In the records below, find the line containing "controlType m ≠ .lampMode" and the line containing "theorem handExtinguish_beside (m"; please repeat exactly the lines from one to the other, both included, and nothing more.

----------

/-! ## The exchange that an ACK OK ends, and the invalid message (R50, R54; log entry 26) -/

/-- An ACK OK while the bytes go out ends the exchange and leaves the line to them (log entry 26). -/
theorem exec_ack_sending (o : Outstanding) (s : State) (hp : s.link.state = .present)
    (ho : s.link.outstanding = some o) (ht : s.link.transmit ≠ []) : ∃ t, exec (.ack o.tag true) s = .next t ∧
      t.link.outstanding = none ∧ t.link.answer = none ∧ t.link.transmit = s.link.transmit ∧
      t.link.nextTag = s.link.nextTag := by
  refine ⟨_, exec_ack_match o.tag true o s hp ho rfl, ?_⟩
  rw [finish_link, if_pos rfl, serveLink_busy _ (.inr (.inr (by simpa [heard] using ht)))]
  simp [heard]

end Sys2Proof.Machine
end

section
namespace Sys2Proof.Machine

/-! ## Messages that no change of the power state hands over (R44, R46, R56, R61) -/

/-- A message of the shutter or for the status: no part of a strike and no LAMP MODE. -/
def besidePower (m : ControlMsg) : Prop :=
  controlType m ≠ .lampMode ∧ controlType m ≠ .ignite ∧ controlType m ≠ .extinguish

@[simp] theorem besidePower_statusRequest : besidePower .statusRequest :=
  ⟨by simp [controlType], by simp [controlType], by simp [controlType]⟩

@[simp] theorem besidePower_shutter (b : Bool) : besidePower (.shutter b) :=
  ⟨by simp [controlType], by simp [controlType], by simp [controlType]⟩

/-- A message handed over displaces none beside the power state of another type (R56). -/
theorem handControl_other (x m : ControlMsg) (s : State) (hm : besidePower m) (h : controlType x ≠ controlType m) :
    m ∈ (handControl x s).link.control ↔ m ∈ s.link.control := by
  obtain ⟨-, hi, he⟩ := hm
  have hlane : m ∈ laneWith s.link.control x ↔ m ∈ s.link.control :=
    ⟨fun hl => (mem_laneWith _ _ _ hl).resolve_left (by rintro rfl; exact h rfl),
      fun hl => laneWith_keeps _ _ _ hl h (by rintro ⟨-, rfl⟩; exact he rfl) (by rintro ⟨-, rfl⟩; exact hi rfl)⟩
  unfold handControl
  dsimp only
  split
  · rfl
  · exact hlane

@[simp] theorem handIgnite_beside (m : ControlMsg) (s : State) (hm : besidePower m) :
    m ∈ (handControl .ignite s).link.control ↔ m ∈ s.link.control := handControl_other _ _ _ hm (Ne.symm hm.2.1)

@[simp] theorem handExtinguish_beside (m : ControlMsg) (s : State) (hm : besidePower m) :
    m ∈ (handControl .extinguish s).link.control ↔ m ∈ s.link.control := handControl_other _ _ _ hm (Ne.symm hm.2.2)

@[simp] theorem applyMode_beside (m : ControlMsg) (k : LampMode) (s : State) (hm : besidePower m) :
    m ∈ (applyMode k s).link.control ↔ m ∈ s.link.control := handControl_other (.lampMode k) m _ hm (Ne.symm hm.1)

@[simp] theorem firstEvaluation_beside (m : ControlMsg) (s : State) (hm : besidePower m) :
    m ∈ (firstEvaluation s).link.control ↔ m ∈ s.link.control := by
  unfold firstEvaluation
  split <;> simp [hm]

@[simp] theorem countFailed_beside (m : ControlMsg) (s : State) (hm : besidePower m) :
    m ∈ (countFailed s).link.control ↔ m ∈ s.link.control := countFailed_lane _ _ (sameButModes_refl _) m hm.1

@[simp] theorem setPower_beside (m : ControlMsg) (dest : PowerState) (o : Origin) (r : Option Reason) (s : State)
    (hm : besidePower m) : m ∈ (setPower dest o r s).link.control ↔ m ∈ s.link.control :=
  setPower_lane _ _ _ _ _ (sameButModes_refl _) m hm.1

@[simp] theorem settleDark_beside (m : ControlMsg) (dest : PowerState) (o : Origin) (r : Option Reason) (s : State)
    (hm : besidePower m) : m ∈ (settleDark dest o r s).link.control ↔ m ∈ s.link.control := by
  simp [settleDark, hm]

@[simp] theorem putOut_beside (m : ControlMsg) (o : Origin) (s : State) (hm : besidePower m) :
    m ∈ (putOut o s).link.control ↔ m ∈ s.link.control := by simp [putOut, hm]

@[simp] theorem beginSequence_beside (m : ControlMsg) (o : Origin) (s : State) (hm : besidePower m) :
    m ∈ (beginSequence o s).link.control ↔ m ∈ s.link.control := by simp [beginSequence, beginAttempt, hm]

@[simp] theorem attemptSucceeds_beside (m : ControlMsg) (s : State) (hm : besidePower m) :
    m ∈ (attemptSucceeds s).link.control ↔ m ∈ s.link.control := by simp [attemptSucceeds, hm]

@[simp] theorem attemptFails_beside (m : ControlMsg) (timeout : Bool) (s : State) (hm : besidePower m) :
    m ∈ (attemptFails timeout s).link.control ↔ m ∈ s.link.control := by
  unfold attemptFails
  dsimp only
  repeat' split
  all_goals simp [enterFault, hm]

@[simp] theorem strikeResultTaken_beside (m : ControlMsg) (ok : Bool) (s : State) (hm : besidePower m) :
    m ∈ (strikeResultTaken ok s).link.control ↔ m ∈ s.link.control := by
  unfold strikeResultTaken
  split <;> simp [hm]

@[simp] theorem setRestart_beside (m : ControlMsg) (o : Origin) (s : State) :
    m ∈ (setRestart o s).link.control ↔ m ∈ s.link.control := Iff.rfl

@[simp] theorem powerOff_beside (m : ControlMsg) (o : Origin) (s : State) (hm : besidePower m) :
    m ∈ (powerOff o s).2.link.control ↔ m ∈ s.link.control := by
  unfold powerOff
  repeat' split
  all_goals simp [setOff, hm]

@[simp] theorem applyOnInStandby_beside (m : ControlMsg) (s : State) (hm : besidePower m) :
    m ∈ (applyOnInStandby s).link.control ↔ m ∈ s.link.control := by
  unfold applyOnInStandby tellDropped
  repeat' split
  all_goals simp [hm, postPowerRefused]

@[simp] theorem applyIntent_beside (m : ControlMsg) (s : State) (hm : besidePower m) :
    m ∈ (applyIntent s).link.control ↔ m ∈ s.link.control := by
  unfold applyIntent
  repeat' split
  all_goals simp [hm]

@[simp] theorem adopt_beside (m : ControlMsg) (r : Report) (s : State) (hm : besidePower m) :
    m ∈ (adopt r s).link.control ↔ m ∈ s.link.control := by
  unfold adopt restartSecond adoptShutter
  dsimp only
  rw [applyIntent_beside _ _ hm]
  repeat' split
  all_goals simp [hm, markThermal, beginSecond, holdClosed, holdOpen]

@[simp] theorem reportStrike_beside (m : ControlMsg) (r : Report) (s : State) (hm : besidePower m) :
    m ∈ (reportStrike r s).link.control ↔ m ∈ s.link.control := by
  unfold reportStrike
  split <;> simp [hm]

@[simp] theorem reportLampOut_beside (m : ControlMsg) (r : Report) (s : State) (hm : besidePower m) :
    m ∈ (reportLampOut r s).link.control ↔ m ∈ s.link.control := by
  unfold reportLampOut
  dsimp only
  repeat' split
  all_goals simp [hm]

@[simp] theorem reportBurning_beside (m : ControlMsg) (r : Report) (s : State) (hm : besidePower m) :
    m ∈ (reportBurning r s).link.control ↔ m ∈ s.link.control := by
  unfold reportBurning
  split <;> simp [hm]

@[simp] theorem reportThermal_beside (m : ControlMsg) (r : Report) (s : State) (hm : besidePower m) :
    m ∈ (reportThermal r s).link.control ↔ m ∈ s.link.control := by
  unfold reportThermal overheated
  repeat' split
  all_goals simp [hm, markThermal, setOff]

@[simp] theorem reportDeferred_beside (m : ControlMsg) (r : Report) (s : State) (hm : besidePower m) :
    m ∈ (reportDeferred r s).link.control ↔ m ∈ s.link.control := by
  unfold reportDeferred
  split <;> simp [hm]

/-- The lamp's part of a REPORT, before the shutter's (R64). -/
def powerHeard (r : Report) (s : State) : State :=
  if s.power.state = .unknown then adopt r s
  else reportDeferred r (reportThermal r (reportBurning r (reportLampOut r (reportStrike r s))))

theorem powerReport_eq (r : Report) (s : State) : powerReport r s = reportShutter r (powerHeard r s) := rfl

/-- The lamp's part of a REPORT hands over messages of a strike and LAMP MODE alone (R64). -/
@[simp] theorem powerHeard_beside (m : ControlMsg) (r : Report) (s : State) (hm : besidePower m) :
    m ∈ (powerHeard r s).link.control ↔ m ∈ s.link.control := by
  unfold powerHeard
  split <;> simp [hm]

----------

* **Exercise response**
  controlType m ≠ .lampMode ∧ controlType m ≠ .ignite ∧ controlType m ≠ .extinguish

@[simp] theorem besidePower_statusRequest : besidePower .statusRequest :=
  ⟨by simp [controlType], by simp [controlType], by simp [controlType]⟩

@[simp] theorem besidePower_shutter (b : Bool) : besidePower (.shutter b) :=
  ⟨by simp [controlType], by simp [controlType], by simp [controlType]⟩

/-- A message handed over displaces none beside the power state of another type (R56). -/
theorem handControl_other (x m : ControlMsg) (s : State) (hm : besidePower m) (h : controlType x ≠ controlType m) :
    m ∈ (handControl x s).link.control ↔ m ∈ s.link.control := by
  obtain ⟨-, hi, he⟩ := hm
  have hlane : m ∈ laneWith s.link.control x ↔ m ∈ s.link.control :=
    ⟨fun hl => (mem_laneWith _ _ _ hl).resolve_left (by rintro rfl; exact h rfl),
      fun hl => laneWith_keeps _ _ _ hl h (by rintro ⟨-, rfl⟩; exact he rfl) (by rintro ⟨-, rfl⟩; exact hi rfl)⟩
  unfold handControl
  dsimp only
  split
  · rfl
  · exact hlane

@[simp] theorem handIgnite_beside (m : ControlMsg) (s : State) (hm : besidePower m) :
    m ∈ (handControl .ignite s).link.control ↔ m ∈ s.link.control := handControl_other _ _ _ hm (Ne.symm hm.2.1)

@[simp] theorem handExtinguish_beside (m : ControlMsg) (s : State) (hm : besidePower m) :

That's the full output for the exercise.